Nebulex.Adapters.Partitioned (Nebulex.Distributed v3.0.0-rc.2)
View SourceAdapter module for the partitioned cache topology.
Features
- Partitioned cache topology (Sharding Distribution Model).
- Consistent hashing via
ExHashRingfor distributing keys across cluster nodes. - Automatic cluster membership management using Erlang's
:pg(process groups). - Support for transactions via Erlang global name registration facility.
- Configurable primary storage adapter.
Partitioned Cache Topology
There are several key points to consider about a partitioned cache:
Partitioned: The data in a distributed cache is spread out over all the servers in such a way that no two servers are responsible for the same piece of cached data. This means that the size of the cache and the processing power associated with the management of the cache can grow linearly with the size of the cluster. Also, it means that operations against data in the cache can be accomplished with a "single hop," in other words, involving at most one other server.
Load-Balanced: Since the data is spread out evenly over the servers, the responsibility for managing the data is automatically load-balanced across the cluster.
Ownership: Exactly one node in the cluster is responsible for each piece of data in the cache.
Point-To-Point: The communication for the partitioned cache is all point-to-point, enabling linear scalability.
Location Transparency: Although the data is spread out across cluster nodes, the exact same API is used to access the data, and the same behavior is provided by each of the API methods. This is called location transparency, which means that the developer does not have to code based on the topology of the cache, since the API and its behavior will be the same with a local cache, a replicated cache, or a distributed cache.
Failover: Failover of a distributed cache involves promoting backup data to be primary storage. When a cluster node fails, all remaining cluster nodes determine what data each holds in backup that the failed cluster node had primary responsible for when it died. Those data becomes the responsibility of whatever cluster node was the backup for the data. However, this adapter does not provide fault-tolerance implementation, each piece of data is kept in a single node/machine (via sharding), then, if a node fails, the data kept by this node won't be available for the rest of the cluster members.
Based on "Distributed Caching Essential Lessons" by Cameron Purdy and Coherence Partitioned Cache Service.
Consistent Hashing and Key Distribution
The adapter uses ExHashRing to implement consistent hashing, which maps keys
to nodes in a way that minimizes data redistribution when the cluster topology
changes.
How key distribution works
The process is as follows:
Virtual Nodes (Vnodes): Each physical node in the cluster is assigned a set of virtual nodes (vnodes) in the hash ring. This enables even distribution of keys across the cluster.

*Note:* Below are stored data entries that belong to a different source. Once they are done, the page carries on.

-- ==== Sys2Proof/Tests/Slice0.lean ====
section
/-! SUPPORT. The model's own tests, their expected values from the spec's encodings and from
95_test_vectors.md, and for every statement with hypotheses a state that meets them. -/

namespace Sys2Proof.Tests

open Sys2Proof Sys2Proof.Machine

/-! ### Helpers -/

/-- The build of the test vectors: ADDR_W = 16, CNT_W = 32. -/
def buildN (n : Nat) : Build := { addrW := 16, cntW := 32, prescaleN := n }

/-- The message memory of 95_test_vectors.md L2.2. -/
def vectorMem : Memory := [(0x10, 0x45), (0x30, 0x41), (0x40, 0x61), (0xFFFF, 0x54)]

/-- Every register 0, and one cycle's inputs. -/
def blank (n : Nat) (c : CycleIn) : State :=
  { State.reset with build := buildN n, mem := vectorMem, inputs := [c] }

/-- `en`: the prescaler is enabled. -/
def en : CycleIn := { clkEn := true }

/-- `start a, once` or `start a, repeat`, with a tick where `en` holds. -/
def startIn (a : Nat) (rep clkEn : Bool) : CycleIn :=
  { clkEn := clkEn, startValid := true, startAddr := a, startRepeat := rep }

/-- The next state of an outcome. -/
def nextOf : Host.Outcome State Fault Refusal → Option State
  | .next t => some t
  | .fault _ => none
  | .refused _ => none

/-- The reason of a refusal. -/
def refusalOf : Host.Outcome State Fault Refusal → Option Refusal
  | .next _ => none
  | .fault _ => none
  | .refused r => some r

/-- The state after a step, or the state itself. -/
def after (s : State) : State := (nextOf (step s)).getD s

theorem step_after {s : State} (h : (nextOf (step s)).isSome = true) : step s = .next (after s) := by
  unfold after
  cases hs : step s with
  | next t => rfl
  | fault f => simp [hs, nextOf] at h
  | refused r => simp [hs, nextOf] at h

/-- What a row of the vectors lists: the registers, then tick, fault_we, fault_bit, a_en, b_en. -/
structure Row where
  active : Bool := false
  base : Nat := 0
  cursor : Nat := 0
  repeatFlag : Bool := false
  code : Code := 0
  bits : SlotCount := 0
  faultLed : Bool := false
  hbLed : Bool := false
  cnt : Nat := 0
  psc : Nat := 0
  outs : List Bool
  deriving DecidableEq, Repr

/-- The row a step leaves. -/
def rowAfter (s : State) : Option Row :=
  (nextOf (step s)).map fun t =>
    { active := t.active, base := t.base, cursor := t.cursor, repeatFlag := t.repeatFlag,
      code := t.code, bits := t.bits, faultLed := t.faultLed, hbLed := t.hbLed, cnt := t.cnt,
      psc := t.psc,
      outs := [t.wires.tick, t.wires.faultWe, t.wires.faultBit, t.wires.memAEn, t.wires.memBEn] }
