-- ==== Sys2Proof/Machine/Ops.lean ====
section
/-! DEFINITION. The named operations over memory and registers: the byte memory of the share buffer and of `RY`, the
host offsets of its words, one named update for each register, success, and taking a failure (60_exceptions.md R203)
with the clearing of its sticky flag beside it (R206). -/

namespace Sys2Proof.Machine

/-- The outcome of a command or of a step. -/
abbrev Result := Host.Outcome State Fault Refusal

/-! ### The byte memory -/

/-- The byte written at an offset since reset, if any. -/
def memGet : Memory → Nat → Option (BitVec 8)
  | [], _ => none
  | (a, v) :: m, off => if a = off then some v else memGet m off

/-- Write one byte, keeping the offsets strictly rising. -/
def memPut : Memory → Nat → BitVec 8 → Memory
  | [], off, v => [(off, v)]
  | (a, w) :: m, off, v =>
    if off < a then (off, v) :: (a, w) :: m
    else if off = a then (off, v) :: m
    else (a, w) :: memPut m off v

/-- Write elements to consecutive words, one element a word (20_memory.md R53), from the word at `off` on. -/
def memPutElems : Memory → Nat → List Elem → Memory
  | m, _, [] => m
  | m, off, y :: ys => memPutElems (memPut m off y) (off + 4) ys

/-- Canonical form: offsets strictly rising. An unlisted offset has not been written since reset, and no entry says
that, so equal memories are equal lists (log entry 8). -/
def Memory.wf (m : Memory) : Bool := decide (m.Pairwise fun p q => p.1 < q.1)

/-! ### Host offsets of the words in memory (20_memory.md R52, R53) -/

/-- The offset of `RY[0]` (R52). -/
def ryBase : Nat := 0x1008

/-- The offset of `RY[j]` (R52). -/
def ryOffset (j : Nat) : Nat := ryBase + 4 * j

/-- `SLOT(i)` (R53). -/
def slotOffset (i : Nat) : Nat := 0x10000 + 0x1000 * i

/-- The offset of `SX[i]` (R53). -/
def sxOffset (i : Nat) : Nat := slotOffset i

/-- The offset of `SLEN[i]` (R53). -/
def slenOffset (i : Nat) : Nat := slotOffset i + 0x004

/-- The offset of `SY[i][j]` (R53). -/
def syOffset (i j : Nat) : Nat := slotOffset i + 0x008 + 4 * j

/-! ### Reads -/

/-- The byte at a host offset of the share buffer or of `RY`: the last one written since reset, or else the stable
unknown this reset left there (10_state.md R40, log entry 2). -/
def State.byteAt (s : State) (off : Nat) : BitVec 8 :=
  match memGet s.mem off with
  | some v => v
  | none => Config.powerOn s.epoch off

/-- The 16-bit length at a host offset: low byte first (log entry 8). -/
def State.halfAt (s : State) (off : Nat) : Half := s.byteAt (off + 1) ++ s.byteAt off

/-- `N_MAX`, `CAP[15:0]` (10_state.md R29). -/
def State.nMax (s : State) : Nat := (s.cap.extractLsb' 0 16).toNat

/-- `M_MAX`, `CAP[31:16]` (10_state.md R29). -/
def State.mMax (s : State) : Nat := (s.cap.extractLsb' 16 16).toNat

/-- `SX[i]` (10_state.md R31). -/
def State.sx (s : State) (i : Nat) : Elem := s.byteAt (sxOffset i)

/-- `SLEN[i]` (10_state.md R31). -/
def State.slen (s : State) (i : Nat) : Half := s.halfAt (slenOffset i)

/-- `SY[i][j]` (10_state.md R31). -/
def State.sy (s : State) (i j : Nat) : Elem := s.byteAt (syOffset i j)

/-- `RY[j]` (10_state.md R32). -/
def State.ry (s : State) (j : Nat) : Elem := s.byteAt (ryOffset j)

/-! ### Updates, one for each register -/

/-- `A <- v` (host only, 10_state.md R21). -/
def State.setA (s : State) (v : Elem) : State := { s with a := v }

/-- `B <- v` (host only, 10_state.md R21). -/
def State.setB (s : State) (v : Elem) : State := { s with b := v }

/-- `E <- v` (host only, 10_state.md R22). -/
def State.setE (s : State) (v : Word) : State := { s with e := v }

/-- `DX <- v` (host only, 10_state.md R26). -/
def State.setDx (s : State) (v : Elem) : State := { s with dx := v }

/-- `NSH <- v` (host only, 10_state.md R27). -/
def State.setNsh (s : State) (v : Half) : State := { s with nsh := v }

/-- `R <- v` (commands only, 10_state.md R23). -/
def State.setR (s : State) (v : Elem) : State := { s with r := v }

/-- `L <- v` (LOG only, 10_state.md R24). -/
def State.setL (s : State) (v : BitVec 8) : State := { s with l := v }

/-- `FLAGS <- f` (TST and CMP only, 10_state.md R25). -/
def State.setFlags (s : State) (f : Flags) : State := { s with flags := f }

/-- `STATUS <- v` (10_state.md R28). -/
def State.setStatus (s : State) (v : Status) : State := { s with status := v }

/-- Store one byte of the share buffer (host only, 20_memory.md R55). -/
def State.putByte (s : State) (off : Nat) (v : BitVec 8) : State := { s with mem := memPut s.mem off v }

/-- Store a 16-bit length, low byte first (host only, 20_memory.md R55, log entry 8). -/
def State.putHalf (s : State) (off : Nat) (v : Half) : State :=
  { s with mem := memPut (memPut s.mem off (v.extractLsb' 0 8)) (off + 1) (v.extractLsb' 8 8) }

/-- Write the result share: `RX <- x`, `RLEN <- len`, `RY[j] <- ys[j]` for the elements given; the other `RY[j]` keep
what they held (INTERP only, 10_state.md R32). -/
def State.setResult (s : State) (x : Elem) (len : Half) (ys : List Elem) : State :=
  { s with rx := x, rlen := len, mem := memPutElems s.mem ryBase ys }

/-- One free choice of INTERP has been made (log entry 3). -/
def State.countDraw (s : State) : State := { s with draws := s.draws + 1 }

/-- The host's index advances by exactly one per transaction (10_state.md R38). -/
def State.advanceHost (s : State) : State := { s with host := { s.host with index := s.host.index + 1 } }

/-- A host read returns a word (30_encoding.md R82). -/
def State.returnRead (s : State) (w : Word) : State :=
  { s with host := { s.host with returned := s.host.returned ++ [w] } }

/-! ### Success and failure -/

/-- The code of a failure (60_exceptions.md R200). -/
def failureCode : Failure → BitVec 4
  | .divideByZero => 1
  | .logOfZero => 2
  | .domainError => 3
  | .tooFewShares => 4
  | .mismatchedShareWidth => 5
  | .duplicateXValue => 6
  | .illegalCommand => 7
  | .capacityExceeded => 8

/-- Success entry (60_exceptions.md R204): `STATUS.CODE <- 0`, `STATUS.ESTKY` as it was. -/
def State.succeed (s : State) : State := s.setStatus { s.status with code := 0 }

/-- Failure entry, `raise F` (60_exceptions.md R203): `STATUS.CODE <- code of F`, `STATUS.ESTKY <- 1`, and nothing
else changes. Control goes nowhere: there is no handler and no saved program counter. -/
def State.raise (s : State) (f : Failure) : State := s.setStatus ⟨failureCode f, true⟩

/-- What stands in place of a return (60_exceptions.md R206): a host write of `w` to `STATUS` clears `ESTKY` if
`w[4] = 1` and otherwise changes nothing; `CODE` is unchanged in either case. -/
def State.clearSticky (s : State) (w : Word) : State :=
  s.setStatus { s.status with estky := s.status.estky && !w.getLsbD 4 }

/-- A command that completes: its writes are committed with the success entry (30_encoding.md R72). -/
def complete (s : State) : Result := .next s.succeed

/-- A command that fails: the failure entry on the state before the command, none of its writes (30_encoding.md R72). -/
def failed (s : State) (f : Failure) : Result := .next (s.raise f)

/-- A command with an element result: write `R` and succeed, or fail (30_encoding.md R72, R73). -/
def completeElem (s : State) : Except Failure Elem → Result
  | .ok v => complete (s.setR v)
  | .error f => failed s f

end Sys2Proof.Machine
end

Key Hashing: When a key is accessed, its hash value (computed using
erlang:phash2/1) is used to find the corresponding vnode in the ring.Node Lookup:
ExHashRing.Ringfinds the node responsible for that vnode, which becomes the target for the operation.RPC Routing: The request is sent to the target node via RPC (remote procedure call) to read or write the cached value.

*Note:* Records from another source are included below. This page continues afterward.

/-! ### The statements about the encoding -/

/-- Settles O3: the decoder undoes the encoder, and only a command's word decodes to it. -/
theorem encodeDecodeRoundTrip : Obligations.EncodeDecodeRoundTrip := fun i _ =>
  ⟨decode_encode i, decodeTableWord_toNat_of_decode (decode_encode i), fun _ => eq_encode_of_decode⟩

/-- Settles O2: a word decodes to a command iff it is the command's word, which the list gives row by row. -/
theorem opcodeMapIsExact : Obligations.OpcodeMapIsExact := by
  refine ⟨fun w i => ?_, fun s => ⟨rfl, rfl⟩⟩
  exact decode_eq_ok_iff.trans mem_opcodeTable_iff.symm

/-- Settles O4: the words that pass both checks are those that decode. -/
theorem illegalWordsFailWithCode7 : Obligations.IllegalWordsFailWithCode7 := by
  intro s w
  refine ⟨fun h => issue_of_illegal fun i hi => ?_, fun h => ?_⟩
  · have hlegal := (commandWordWellFormed_iff w).2 ⟨i, hi⟩
    rw [h] at hlegal
    cases hlegal
  · obtain ⟨i, hi⟩ := (commandWordWellFormed_iff w).1 h
    exact ⟨i, hi, issue_of_decode hi⟩

/-- Settles O36: a command with an element result has the same element outcome from both states, LOG, TST and CMP by
their own equations. -/
theorem fieldCommandsReadOnlyTheirOperands : Obligations.FieldCommandsReadOnlyTheirOperands := by
  intro s s' t t' i hi ha hb he h h'
  by_cases helem : i ∈ [Instr.add, .sub, .mul, .div, .neg, .pos, .exp, .pow]
  · obtain ⟨o, ho⟩ := exec_eq_completeElem helem s.a s.b s.e
    rw [ho s rfl rfl rfl] at h
    rw [ho s' ha hb he] at h'
    obtain ⟨hcode, hr⟩ := completeElem_agree h h'
    refine ⟨hcode, fun h0 => ⟨fun _ => hr h0, ?_, ?_, ?_⟩⟩ <;> rintro rfl <;> simp at helem
  · cases i with
    | log =>
      obtain ⟨hcode, hl⟩ := exec_log_agree ha h h'
      exact ⟨hcode, fun h0 => ⟨by simp, fun _ => hl h0, by simp, by simp⟩⟩
    | tst =>
      cases h; cases h'
      refine ⟨rfl, fun _ => ⟨by simp, by simp, fun _ => ?_, by simp⟩⟩
      simp only [succeed_flags, setFlags_flags, State.operandA, ha]
      rfl
    | cmp =>
      cases h; cases h'
      refine ⟨rfl, fun _ => ⟨by simp, by simp, by simp, fun _ => ?_⟩⟩
      simp only [succeed_flags, setFlags_flags, State.operandA, State.operandB, ha, hb]
      exact ⟨rfl, rfl, rfl⟩
    | interp => exact absurd rfl hi
    | _ => exact absurd (by decide) helem

/-- Settles O50: `share` is a run of writes to different words of its slot, and no word of another slot. -/
theorem shareLinesStoreTheShare : Obligations.ShareLinesStoreTheShare := by
  intro s i x ys hcap hi hlen hprogram hindex
  have hevents : s.host.program.drop s.host.index = writeEvents s.base (shareWrites i x ys) := by
    rw [hindex, List.drop_zero, hprogram, asmShare_eq_writeEvents]
  obtain ⟨t, hrun, hwritten, hkept⟩ :=
    run_writeEvents hcap (shareWrites_locations_ok hi hlen) (shareWrites_locations_nodup i x ys) hevents
  have hbound : ys.length ≤ 1022 := hlen.trans hcap.2
  have hlength : (shareWrites i x ys).length = ys.length + 2 := by simp [shareWrites]
  have hother : ∀ {k loc}, k ≠ i → _ → loc ∉ (shareWrites i x ys).map Prod.fst := not_mem_shareWrites_of_other_slot
  refine ⟨t, hlength ▸ hrun, ?_, ?_, fun j hj => ?_, fun k hk hne => ⟨?_, ?_, fun j hj => ?_⟩⟩
  · exact eq_of_zeroExtend_eq_masked (by omega) (hwritten _ _ _ sx_mem_shareWrites rfl)
  · have hread : (t.slen i).zeroExtend 32 = _ := hwritten _ _ _ slen_mem_shareWrites rfl
    have hword : BitVec.ofNat 32 ys.length = (BitVec.ofNat 16 ys.length).zeroExtend 32 :=
      BitVec.eq_of_toNat_eq (by simp; omega)
    rw [hword] at hread
    rw [eq_of_zeroExtend_eq_masked (by omega) hread, BitVec.toNat_ofNat, Nat.mod_eq_of_lt (by omega)]
  · exact eq_of_zeroExtend_eq_masked (by omega) (hwritten _ _ _ (sy_mem_shareWrites hj) rfl)
  · exact zeroExtend_injective (k := 8) (by omega) (hkept (.sx k) hk (hother hne (.inl rfl)))
  · exact zeroExtend_injective (k := 16) (by omega) (hkept (.slen k) hk (hother hne (.inr (.inl rfl))))
  · exact zeroExtend_injective (k := 8) (by omega) (hkept (.sy k j) ⟨hk, hj⟩ (hother hne (.inr (.inr ⟨j, rfl⟩))))

/-- Settles O1: each of the four words is the word of its command. -/
theorem sampleWordsDecode : Obligations.SampleWordsDecode :=
  ⟨decode_encode .add, decode_encode .div, decode_encode .pow, decode_encode .interp⟩

/-- Settles O5: the write to `CMD` issues its word, and the issue of a word depends on whether it decodes. -/
theorem stepRunsTheIssuedCommand : Obligations.StepRunsTheIssuedCommand := by
  refine ⟨fun s w h => ?_, fun s w => ?_⟩
  · have hstep := step_of_issues h
    exact ⟨hstep, fun i hi => hstep.trans (issue_of_decode hi), fun hw => hstep.trans (issue_of_illegal hw)⟩
  · have hword : BitVec.ofNat 32 (w.toNat % 2 ^ 32) = w := by
      rw [Nat.mod_eq_of_lt w.isLt, BitVec.ofNat_toNat, BitVec.setWidth_eq]
    show some (issueEvent s.base (BitVec.ofNat 32 (w.toNat % 2 ^ 32))) = some (issueEvent s.base w)
    rw [hword]

end Sys2Proof.Machine
end

section
/-! PROOFS. Field arithmetic (spec/40_field_arithmetic.md): the elements other than 00 as the powers `gexp z` of the
generator, on which MUL adds and DIV subtracts exponents; the table product as polynomial multiplication; then the
statements about ADD, SUB, NEG, POS, MUL and DIV. -/

namespace Sys2Proof.Machine

/-! ### The powers of the generator -/

/-- The exponent matters modulo 255 only (41_log_exp_pow.md R122). -/
theorem gexp_congr {y z : Int} (h : y % 255 = z % 255) : gexp y = gexp z := by
  simp only [gexp, emod255, h]

theorem emod255_le (z : Int) : emod255 z ≤ 254 := by
  unfold emod255
  omega

theorem gexp_ne_zero (z : Int) : gexp z ≠ 0x00 := (logf_ilogf (emod255_le z)).2

theorem logf_gexp (z : Int) : logf (gexp z) = emod255 z := (logf_ilogf (emod255_le z)).1

theorem gexp_logf {v : Elem} (hv : v ≠ 0x00) : gexp (logf v) = v := by
  obtain ⟨hinverse, hle⟩ := ilogf_logf v hv
  have hreduced : emod255 (logf v) = logf v := by
    unfold emod255
    omega
  rw [gexp, hreduced, hinverse]

/-- Every element is 00 or a power of the generator (10_state.md R34). -/
theorem eq_zero_or_gexp (v : Elem) : v = 0x00 ∨ ∃ z : Int, v = gexp z :=
  (eq_or_ne v 0x00).imp_right fun hv => ⟨logf v, (gexp_logf hv).symm⟩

Benefits of consistent hashing
- Minimal Key Redistribution: When nodes join or leave, only a fraction of keys are redistributed to other nodes (proportional to the change in cluster size).
- Even Distribution: Keys are evenly spread across all nodes in the cluster.
- Predictable Mapping: The same key always maps to the same node, ensuring cache hits across the cluster.
- Efficient Lookup: Hash ring lookups are O(log n) in terms of vnodes.
Cluster Membership Management
The adapter maintains a distributed view of the hash ring across all cluster nodes using two key components:
Process Groups (:pg)
The adapter uses Erlang's built-in :pg (process groups) module to track
cluster membership. When a partitioned cache is started:
- The cache supervisor PID is registered in a
:pggroup named after the cache (e.g., the:nameoption or the cache module name). - All nodes with the same cache running join the same group.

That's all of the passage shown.